_Source records:_
theorem Ledger.Conserved.empty (n : Nat) :
    Ledger.Conserved { dir := [], pages := [], taken := [], fills := [], nextId := n } :=
  ⟨.refl _, .nil, nofun, rfl, nofun, nofun, nofun, .nil, .nil⟩

/-- Every way in which the ledger changes keeps each physical page counted once. -/
theorem Ledger.Change.conserved {l l' : Ledger} (change : l.Change l') (h : l.Conserved) : l'.Conserved := by
  cases change with
  | numbered later =>
    refine { h with filling := fun f hf => ?_ }
    obtain ⟨page, id, entry⟩ := h.filling f hf
    exact ⟨page, Nat.lt_of_lt_of_le id later, entry⟩
  | opened entry used empty free => exact h.opened entry used empty free
  | completed record => exact h.completed record
  | abandoned record => exact h.abandoned record
  | released g => exact h.released g
  | defined g length =>
    refine { h with lengths := fun e he => ?_ }
    rcases Table.mem_put he with rfl | mem
    · exact length
    · exact h.lengths e mem
  | warmed => exact h.warmed
  | emptied n => exact .empty n

/-! ## The count of pages -/

/-- The set holds what is not taken of 4..8191, and with the map region's four pages there are 8192 (R119). -/
theorem Ledger.Conserved.count {l : Ledger} (h : l.Conserved) : 4 + (8188 - l.taken.length) + (heldIn l.pages).length = 8192 := by
  have among : l.taken ⊆ List.range' 4 8188 := fun p hp => by
    obtain ⟨low, high⟩ := h.range p hp
    exact List.mem_range'_1.mpr ⟨low, by omega⟩
  have fits : l.taken.length ≤ 8188 := by
    have distinct : l.taken.Nodup := h.sorted.imp fun lt => Nat.ne_of_lt lt
    simpa using (distinct.subperm among).length_le
  have held := h.held.length_eq
  omega

end Sys2Proof.Machine
end

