-- ==== Sys2Proof/Proofs/Serving.lean ====
section
/-!
O36: a PAGE_REQUEST and the serve record it opens, from its delay to its last frame (spec/06, R130 to R133).
-/
namespace Sys2Proof.Machine

theorem Cm.mem_onServe {c : Cm} {r : Serve} (record : r ∈ c.serves) (g : Serve → Serve) :
    g r ∈ (c.onServe r.id g).serves :=
  List.mem_map.mpr ⟨r, record, if_pos rfl⟩

/-! ## A request heard (R130) -/

section
variable {s : State} {showId g q : Nat}

theorem State.serves_iff : s.serves showId g q = true ↔ g ≤ 127 ∧ q ≤ 63 ∧ s.cm.showMatches showId g = true ∧
    (s.cm.entry g).isSome = true ∧ s.cm.pageState g q = .present ∧
    (∀ r ∈ s.cm.serves, ¬(r.segment = g ∧ r.page = q)) ∧ s.cm.serves.length < 2 ∧ s.liu.conflict = false := by
  simp [State.serves, and_assoc]

/-- No request is served that a case of R130 refuses. -/
theorem State.serves_refused (h : 127 < g ∨ 63 < q ∨ s.cm.showMatches showId g = false ∨ s.cm.entry g = none ∨
    s.cm.pageState g q ≠ .present ∨ (∃ r ∈ s.cm.serves, r.segment = g ∧ r.page = q) ∨ 2 ≤ s.cm.serves.length ∨
    s.liu.conflict = true) : s.serves showId g q = false := by
  refine Bool.eq_false_iff.mpr fun served => ?_
  obtain ⟨segment, page, shown, defined, present, apart, few, free⟩ := State.serves_iff.mp served
  rcases h with h | h | h | h | h | ⟨r, hr, same⟩ | h | h
  · omega
  · omega
  · simp [shown] at h
  · simp [h] at defined
  · exact h present
  · exact apart r hr same
  · omega
  · simp [free] at h
end

theorem exec_pageRequest {s : State} {p : Position} (hears : s.hears p) (n g q : Byte) :
    exec (.pageRequest p n g q) s = .next (s.afterFrame.hearPageRequest p n.toNat g.toNat q.toNat) :=
  congrArg Host.Outcome.next (State.received_of_hears hears _)

/-! ## The end of a delay (R131) -/

/-- The station with the record at its first read, its address not known yet. -/
def State.sending (s : State) (r : Serve) : State :=
  s.onCm fun c => c.onServe r.id fun x => { x with stage := .sending none 0 false }

theorem exec_serveDelayEnd {s : State} {r : Serve} (live : s.live = true)
    (ended : s.cm.lowestServe Serve.delayOver = some r) :
    exec .serveDelayEnd s =
      .next (((s.sending r).serveLookup r).1.serveAnswer r.id ((s.sending r).serveLookup r).2) := by
  show execServeDelayEnd s = _
  unfold execServeDelayEnd
  rw [ended]
  exact congrArg Host.Outcome.next (if_pos live)

theorem Serve.page_of_offset (r : Serve) : r.page * 16384 / 16384 = r.page := by omega

section
variable {s : State} {r : Serve} {e : DirEntry} (entry : s.cm.entry r.segment = some e)
  (within : r.page * 16384 < e.length) (present : s.cm.pageState r.segment r.page = .present)
include entry within present

theorem State.serveLookup_cached {c : CacheEntry} (cached : s.cm.cached r.segment r.page = some c) :
    s.serveLookup r = (s.onCm fun m => m.useEntry c, .address c.phys) := by
  unfold State.serveLookup
  rw [entry]
  exact State.lookup_cached entry _ within (by rw [Serve.page_of_offset, present]) (by rw [Serve.page_of_offset, cached])

theorem State.serveLookup_missed (missed : s.cm.cached r.segment r.page = none) :
    s.serveLookup r = ((s.onCm fun m => m.addWalk (.serve r.id) r.segment r.page).issueMap, .walking) := by
  have answer := State.lookup_missed entry (.serve r.id) within (by rw [Serve.page_of_offset, present])
    (by rw [Serve.page_of_offset, missed])
  unfold State.serveLookup
  rw [entry]
  rwa [Serve.page_of_offset] at answer
end

/-- A record that awaits its page's address holds it (R131). -/
theorem State.serveAnswer_held {s : State} {r : Serve} {next : Nat} {reading : Bool} (record : r ∈ s.cm.serves)
    (awaits : r.stage = .sending none next reading) (p : Nat) :
    { r with stage := .sending (some p) next reading } ∈ (s.serveAnswer r.id (.address p)).cm.serves :=
  List.mem_map.mpr ⟨r, record, by simp [awaits]⟩

/-! ## Reads (R132) -/

theorem exec_serveReadIssue {s : State} {r : Serve} {p next : Nat} (live : s.live = true)
    (free : s.smc.classFree .serve = true) (first : s.cm.lowestServe s.mayRead = some r)
    (ready : r.stage = .sending (some p) next false) : exec .serveReadIssue s =
      .next ((s.onCm fun c => c.onServe r.id fun x => { x with stage := .sending (some p) next true }).onSmc fun m =>
        m.arrive .serve (Request.at .read256 (placeOf p (64 * next)) r.id)) := by
  show execServeReadIssue s = _
  unfold execServeReadIssue
  rw [first]
  simp [live, free, State.issueServeRead, ready]

theorem exec_serveReadComplete {s : State} {d : Report} (report : s.smc.reportOf .serve = some d) :
    exec .serveReadComplete s = .next ((s.onSmc fun m => m.dropReport .serve).serveReadDone d.id d.bytes) :=
  congrArg Host.Outcome.next (State.completion_of_report report fun s r => s.serveReadDone r.id r.bytes)

section
variable {s : State} {id : Nat} (bytes : List Byte)

theorem State.serveReadDone_queues {r : Serve} {a : Option Nat} {next : Nat}
    (found : s.cm.serves.find? (fun x => x.id == id) = some r) (reading : r.stage = .sending a next true) :
    s.serveReadDone id bytes =
      (s.onCm fun c => c.onServe id fun x => { x with stage := .sending a (next + 4) false }).onLiu fun l =>
        { l with contentQ := l.contentQ ++ framesOf (s.cm.showOf r.segment) r next bytes } := by
  unfold State.serveReadDone
  rw [found]
  dsimp only
  rw [reading]

/-- A read for a record that has stopped has no effect (R133). -/
theorem State.serveReadDone_stopped (stopped : ∀ x ∈ s.cm.serves, x.id ≠ id) : s.serveReadDone id bytes = s := by
  unfold State.serveReadDone
  rw [List.find?_eq_none.mpr fun x hx => by simpa using stopped x hx]
end

/-- The four frames of a read, in the order of their chunks (R132). -/
theorem framesOf_fields (showId : Nat) (r : Serve) (next : Nat) (bytes : List Byte) :
    (framesOf showId r next bytes).map (fun x => (x.chunk, x.segment, x.page, x.data)) =
      [(next, r.segment, r.page, bytes.take 64), (next + 1, r.segment, r.page, (bytes.drop 64).take 64),
        (next + 2, r.segment, r.page, (bytes.drop 128).take 64), (next + 3, r.segment, r.page, (bytes.drop 192).take 64)] :=
  rfl

/-! ## Frames gone out (R132, R158) -/

/-- The link interface unit with its first PAGE_DATA gone out. -/
def Liu.dataWentOut (rest : List PageDataOut) (l : Liu) : Liu :=
  { l.wentOut with contentQ := rest, yieldCount := min 4 (l.yieldCount + 1) }

theorem exec_pageDataGoneOut {s : State} {tx : Tx} {p : PageDataOut} {rest : List PageDataOut} (sent : s.liu.tx = some tx)
    (source : tx.source = .content) (queue : s.liu.contentQ = p :: rest) : exec .pageDataGoneOut s =
      .next (if p.chunk = 255 then
          (s.onLiu (Liu.dataWentOut rest)).onCm fun c => { c with serves := c.serves.filter fun r => r.id != p.serve }
        else s.onLiu (Liu.dataWentOut rest)) := by
  obtain ⟨src, arb, kind, payload⟩ := tx
  cases source
  show Host.Outcome.next _ = _
  rw [sent]
  dsimp only
  unfold State.dataOut
  rw [queue]
  rfl

/-- Settles O36, event by event of a serve record's life. -/
theorem pageRequestsServed : Obligations.PageRequestsServed := by
  refine ⟨fun p n g q s hears segment page shown defined present apart few free => ?_, fun p n g q s hears refused => ?_,
    fun s r e c live delay entry within present cached => ?_, fun s r e live delay entry within present missed => ?_,
    fun s r p next live free first ready => ?_, fun s d r a next report found reading => ?_,
    fun s d report stopped => ?_, fun s tx p rest sent source queue => ?_⟩
  · rw [exec_pageRequest hears, State.hearPageRequest,
      if_pos (State.serves_iff (s := s.afterFrame).mpr ⟨segment, page, shown, defined, present, apart, few, free⟩)]
    rfl
  · rw [exec_pageRequest hears, State.hearPageRequest, if_neg (by rw [State.serves_refused (s := s.afterFrame) refused]; decide)]
  · have done := exec_serveDelayEnd live delay
    rw [State.serveLookup_cached (s := s.sending r) entry within present cached] at done
    obtain ⟨record, -⟩ := Cm.lowestServe_mem delay
    have waits := Cm.mem_onServe record fun x => { x with stage := .sending none 0 false }
    exact ⟨_, done, State.serveAnswer_held (s := (s.sending r).onCm fun m => m.useEntry c) waits rfl c.phys, rfl⟩
  · have done := exec_serveDelayEnd live delay
    rw [State.serveLookup_missed (s := s.sending r) entry within present missed] at done
    obtain ⟨record, -⟩ := Cm.lowestServe_mem delay
    have waits := Cm.mem_onServe record fun x => { x with stage := .sending none 0 false }
    obtain ⟨walks, -, -, kept⟩ := (s.sending r).addWalk_issued (.serve r.id) r.segment r.page
    refine ⟨_, done, ?_, walks, State.issueMap_mem _, State.issueMap_within _⟩
    exact (congrArg (fun x => { r with stage := .sending none 0 false } ∈ x.cm.serves) kept).mpr waits
  · refine ⟨_, exec_serveReadIssue live free first ready, Cm.mem_onServe (Cm.lowestServe_mem first).1 _, ?_,
      Smc.arrive_mem .., rfl⟩
    have last := Smc.arrive_serve s.smc (Request.at .read256 (placeOf p (64 * next)) r.id)
    exact (congrArg (fun l => (List.getLast? l).map _) last).trans (by rw [List.getLast?_concat]; rfl)
  · have done := exec_serveReadComplete report
    rw [State.serveReadDone_queues (s := s.onSmc _) _ found reading] at done
    have id : r.id = d.id := by simpa using List.find?_some found
    refine ⟨_, done, ?_, ?_, rfl, rfl⟩
    · rw [← id]
      exact Cm.mem_onServe (List.mem_of_find?_eq_some found) _
    · exact List.map_append.trans (congrArg _ (framesOf_fields ..))
  · have done := exec_serveReadComplete report
    rw [State.serveReadDone_stopped (s := s.onSmc _) _ stopped] at done
    exact ⟨_, done, rfl, rfl⟩
  · have done := exec_pageDataGoneOut sent source queue
    by_cases last : p.chunk = 255
    · rw [if_pos last] at done
      exact ⟨_, done, rfl, fun _ r hr => by simpa using (List.mem_filter.mp hr).2, fun h => absurd last h, rfl⟩
    · rw [if_neg last] at done
      exact ⟨_, done, rfl, fun h => absurd h last, fun _ => rfl, rfl⟩

end Sys2Proof.Machine
end

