-- ==== Sys2Proof/Laws/Memory.lean ====
section
/-!
SUPPORT. Memory: reading after writing, and every operation keeps the canonical form.
-/

namespace Sys2Proof.Machine

/-! ## Reading after writing -/

theorem Memory.read_erase (m : Memory) (a k : Nat) :
    (Memory.erase a m).read k = if k = a then Memory.background a else m.read k := by
  induction m with
  | nil => by_cases h : k = a <;> simp [Memory.erase, Memory.read, h]
  | cons cell rest ih =>
    by_cases hc : cell.1 = a
    · by_cases hk : k = a
      · subst hk; simp [Memory.erase, hc, ih]
      · simp [Memory.erase, hc, hk, ih, Memory.read, Ne.symm hk]
    · by_cases hk : k = a
      · subst hk; simp [Memory.erase, hc, Memory.read, ih]
      · simp [Memory.erase, hc, Memory.read, ih, hk]

theorem Memory.read_insert (m : Memory) (a k : Nat) (b : Byte)
    (h : ∀ cell ∈ m, cell.1 ≠ a) :
    (Memory.insert a b m).read k = if k = a then b else m.read k := by
  induction m with
  | nil => by_cases hk : k = a <;> simp [Memory.insert, Memory.read, hk, Ne.symm]
  | cons cell rest ih =>
    have ih := ih fun c hc => h c (List.mem_cons_of_mem _ hc)
    have hne : cell.1 ≠ a := h cell List.mem_cons_self
    unfold Memory.insert
    split
    · by_cases hk : k = a
      · simp [Memory.read, hk]
      · simp [Memory.read, hk, Ne.symm hk]
    · by_cases hk : k = a
      · subst hk; simp [Memory.read, hne, ih]
      · simp [Memory.read, ih, hk]

theorem Memory.erase_ne (m : Memory) (a : Nat) : ∀ cell ∈ Memory.erase a m, cell.1 ≠ a := by
  induction m with
  | nil => simp [Memory.erase]
  | cons cell rest ih =>
    unfold Memory.erase
    split
    · exact ih
    · rename_i h
      intro c hc
      rcases List.mem_cons.mp hc with rfl | hc
      · exact h
      · exact ih c hc

/-- Everything a write does to later reads, on any memory. -/
theorem Memory.read_write (m : Memory) (a k : Nat) (b : Byte) :
    (m.write a b).read k = if k = a ∧ a < memSize then b else m.read k := by
  unfold Memory.write
  by_cases ha : a < memSize
  · by_cases hb : b = Memory.background a
    · simp only [ha, hb, if_true, Memory.read_erase, and_true]
    · simp only [ha, hb, if_true, if_false, and_true,
        Memory.read_insert _ _ _ _ (Memory.erase_ne m a), Memory.read_erase]
      by_cases hk : k = a <;> simp [hk]
  · simp [ha]

/-- Everything a run of writes does to later reads. -/
theorem Memory.read_writeBytes (m : Memory) (a k : Nat) (bs : List Byte) (h : a + bs.length ≤ memSize) :
    (m.writeBytes a bs).read k
      = if a ≤ k ∧ k < a + bs.length then bs.getD (k - a) 0#8 else m.read k := by
  induction bs generalizing m a with
  | nil => simp [Memory.writeBytes]
  | cons b rest ih =>
    simp only [List.length_cons] at h ⊢
    rw [Memory.writeBytes, ih _ _ (by omega), Memory.read_write]
    by_cases h1 : k = a
    · subst h1
      have h2 : ¬(k + 1 ≤ k ∧ k < k + 1 + rest.length) := by omega
      have h3 : k ≤ k ∧ k < k + (rest.length + 1) := by omega
      have h4 : k < memSize := by omega
      rw [if_neg h2, if_pos h3, if_pos ⟨rfl, h4⟩]
      simp
    · by_cases h2 : a + 1 ≤ k ∧ k < a + 1 + rest.length
      · have : k - a = (k - (a + 1)) + 1 := by omega
        have h3 : a ≤ k ∧ k < a + (rest.length + 1) := by omega
        rw [if_pos h2, if_pos h3, this, List.getD_cons_succ]
      · have h3 : ¬(a ≤ k ∧ k < a + (rest.length + 1)) := by omega
        rw [if_neg h2, if_neg h3, if_neg fun h => h1 h.1]

/-! ## The canonical form -/

theorem Memory.canonicalFrom_mono {m : Memory} {lo lo' : Nat} (h : lo' ≤ lo)
    (hm : Memory.canonicalFrom lo m = true) : Memory.canonicalFrom lo' m = true := by
  cases m with
  | nil => rfl
  | cons cell rest =>
    simp only [Memory.canonicalFrom, Bool.and_eq_true, decide_eq_true_eq] at hm ⊢
    exact ⟨⟨⟨by omega, hm.1.1.2⟩, hm.1.2⟩, hm.2⟩

theorem Memory.erase_canonical {m : Memory} {lo : Nat} (a : Nat)
    (hm : Memory.canonicalFrom lo m = true) : Memory.canonicalFrom lo (Memory.erase a m) = true := by
  induction m generalizing lo with
  | nil => rfl
  | cons cell rest ih =>
    have hm' := hm
    simp only [Memory.canonicalFrom, Bool.and_eq_true, decide_eq_true_eq] at hm'
    unfold Memory.erase
    split
    · exact ih (Memory.canonicalFrom_mono (by omega) hm'.2)
    · simp only [Memory.canonicalFrom, Bool.and_eq_true, decide_eq_true_eq]
      exact ⟨hm'.1, ih hm'.2⟩

theorem Memory.insert_canonical {m : Memory} {lo a : Nat} {b : Byte} (hlo : lo ≤ a) (ha : a < memSize)
    (hb : b ≠ Memory.background a) (hne : ∀ cell ∈ m, cell.1 ≠ a)
    (hm : Memory.canonicalFrom lo m = true) : Memory.canonicalFrom lo (Memory.insert a b m) = true := by
  induction m generalizing lo with
  | nil => simp [Memory.insert, Memory.canonicalFrom, hlo, ha, hb]
  | cons cell rest ih =>
    have hc : cell.1 ≠ a := hne cell List.mem_cons_self
    have hm' := hm
    simp only [Memory.canonicalFrom, Bool.and_eq_true, decide_eq_true_eq] at hm'
    unfold Memory.insert
    split
    · simp only [Memory.canonicalFrom, Bool.and_eq_true, decide_eq_true_eq, bne_iff_ne]
      exact ⟨⟨⟨hlo, ha⟩, hb⟩, ⟨⟨⟨by omega, hm'.1.1.2⟩, by simpa using hm'.1.2⟩, hm'.2⟩⟩
    · simp only [Memory.canonicalFrom, Bool.and_eq_true, decide_eq_true_eq]
      exact ⟨hm'.1, ih (by omega) (fun c h => hne c (List.mem_cons_of_mem _ h)) hm'.2⟩

/-- A write keeps the canonical form. -/
theorem Memory.write_wf {m : Memory} (a : Nat) (b : Byte) (h : m.wf = true) : (m.write a b).wf = true := by
  unfold Memory.write
  split
  · split
    · exact Memory.erase_canonical a h
    · exact Memory.insert_canonical (Nat.zero_le a) (by assumption) (by assumption)
        (Memory.erase_ne m a) (Memory.erase_canonical a h)
  · exact h

/-- A run of writes keeps the canonical form. -/
theorem Memory.writeBytes_wf {m : Memory} (a : Nat) (bs : List Byte) (h : m.wf = true) :
    (m.writeBytes a bs).wf = true := by
  induction bs generalizing m a with
  | nil => exact h
  | cons b rest ih => exact ih _ (Memory.write_wf a b h)

/-- An address below every listed one reads as its background. -/
theorem Memory.read_of_lt {m : Memory} {lo k : Nat} (hk : k < lo) (hm : Memory.canonicalFrom lo m = true) :
    m.read k = Memory.background k := by
  induction m generalizing lo with
  | nil => rfl
  | cons cell rest ih =>
    simp only [Memory.canonicalFrom, Bool.and_eq_true, decide_eq_true_eq] at hm
    have h1 : cell.1 ≠ k := by omega
    simp only [Memory.read, h1, if_false]
    exact ih (by omega : k < cell.1 + 1) hm.2

theorem Memory.filterMap_range'_canonical (f : Nat → Byte) (a n : Nat) (h : a + n ≤ memSize) :
    Memory.canonicalFrom a ((List.range' a n).filterMap fun k =>
      if f k = Memory.background k then none else some (k, f k)) = true := by
  induction n generalizing a with
  | zero => rfl
  | succ n ih =>
    have ih := ih (a + 1) (by omega)
    rw [List.range'_succ, List.filterMap_cons]
    by_cases hf : f a = Memory.background a
    · simp only [hf, if_true]
      exact Memory.canonicalFrom_mono (by omega) ih
    · simp only [hf, if_false, Memory.canonicalFrom, Bool.and_eq_true, decide_eq_true_eq]
      exact ⟨⟨⟨Nat.le_refl a, by omega⟩, by simpa using hf⟩, ih⟩

theorem Memory.read_filterMap_range' (f : Nat → Byte) (a n k : Nat) :
    Memory.read ((List.range' a n).filterMap fun k =>
      if f k = Memory.background k then none else some (k, f k)) k
      = if a ≤ k ∧ k < a + n then f k else Memory.background k := by
  induction n generalizing a with
  | zero => simp [Memory.read]
  | succ n ih =>
    rw [List.range'_succ, List.filterMap_cons]
    by_cases hf : f a = Memory.background a
    · simp only [hf, if_true, ih]
      by_cases hk : k = a
      · subst hk; simp [hf]
      · have : (a + 1 ≤ k ∧ k < a + 1 + n) ↔ (a ≤ k ∧ k < a + (n + 1)) := by omega
        simp only [this]
    · simp only [hf, if_false, Memory.read, ih]
      by_cases hk : k = a
      · subst hk; simp
      · have : (a + 1 ≤ k ∧ k < a + 1 + n) ↔ (a ≤ k ∧ k < a + (n + 1)) := by omega
        simp only [this, Ne.symm hk, if_false]

/-- A memory built from a byte function is canonical. -/
theorem Memory.ofBytes_wf (f : Nat → Byte) : (Memory.ofBytes f).wf = true := by
  unfold Memory.wf Memory.ofBytes
  rw [List.range_eq_range']
  exact Memory.filterMap_range'_canonical f 0 memSize (by simp)

/-- A memory built from a byte function reads as it. -/
theorem Memory.read_ofBytes (f : Nat → Byte) (k : Nat) (h : k < memSize) : (Memory.ofBytes f).read k = f k := by
  unfold Memory.ofBytes
  rw [List.range_eq_range', Memory.read_filterMap_range']
  simp [h]

/-- The memory after reset has the canonical form. -/
theorem reset_mem_wf : State.reset.mem.wf = true := rfl

end Sys2Proof.Machine
end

_What is required:_
Show each line of the records above containing "else".

_Output for this task:_
        else s.onLiu (Liu.dataWentOut rest)) := by
    (Memory.erase a m).read k = if k = a then Memory.background a else m.read k := by
    (Memory.insert a b m).read k = if k = a then b else m.read k := by
    (m.write a b).read k = if k = a ∧ a < memSize then b else m.read k := by
      = if a ≤ k ∧ k < a + bs.length then bs.getD (k - a) 0#8 else m.read k := by
      if f k = Memory.background k then none else some (k, f k)) = true := by
      if f k = Memory.background k then none else some (k, f k)) k
      = if a ≤ k ∧ k < a + n then f k else Memory.background k := by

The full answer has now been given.